● **TASK INSTRUCTIONS**: When the string "Word" occurs in a line of the records, show that line.

START AVAILABLE DATA

-- ==== Sys2Proof/Machine/Flags.lean ====
section
/-! DEFINITION. The floating-point flags and enables of FPSTAT (R144), and which lanes of an instruction trap (R145). -/

namespace Sys2Proof.Machine

/-- Flags of one result, by their bit in FPSTAT (R144). -/
abbrev Fl := Nat
def flNone : Fl := 0
def flNV : Fl := 1
def flDZ : Fl := 2
def flOF : Fl := 4
def flUF : Fl := 8
def flNX : Fl := 16

/-- The OR of two flag sets, bit by bit. -/
def flOr (x y : Fl) : Fl := (BitVec.ofNat 5 x ||| BitVec.ofNat 5 y).toNat

/-- The OR of the flags of the lanes of a mask (R144). -/
def flOrLanes (m : Mask) (i : Nat) : List Fl → Fl
  | [] => 0
  | f :: t => flOr (if laneBit m i then f else 0) (flOrLanes m (i + 1) t)

/-- The enables of FPSTAT, each at its flag's bit (R144). -/
def enablesOf (fpstat : Word) : Nat := fld fpstat.toNat 8 5

/-- A flag whose enable is set is raised (R145). -/
def traps (en : Nat) (f : Fl) : Bool := (BitVec.ofNat 5 en &&& BitVec.ofNat 5 f) != 0

/-- What GSR reads of FPSTAT: the flags of every earlier instruction, those on their way included (R144, R326). -/
def fpstatSeen (g : Group) : Word :=
  g.inFlight.foldl (fun x e => e.writes.foldl (fun x w => match w with | .flags f => x ||| f.zeroExtend 32 | _ => x) x) g.fpstat

/-- What SSR writes to FPSTAT: ones clear flags, the enables are replaced (R144, R326). -/
def fpstatWrite (old x : Word) : Word :=
  BitVec.ofNat 32 ((BitVec.ofNat 5 old.toNat &&& ~~~(BitVec.ofNat 5 x.toNat)).toNat + fld x.toNat 8 5 * 256)

end Sys2Proof.Machine
end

END AVAILABLE DATA

● **TASK RESULT**:
def enablesOf (fpstat : Word) : Nat := fld fpstat.toNat 8 5
def fpstatSeen (g : Group) : Word :=
def fpstatWrite (old x : Word) : Word :=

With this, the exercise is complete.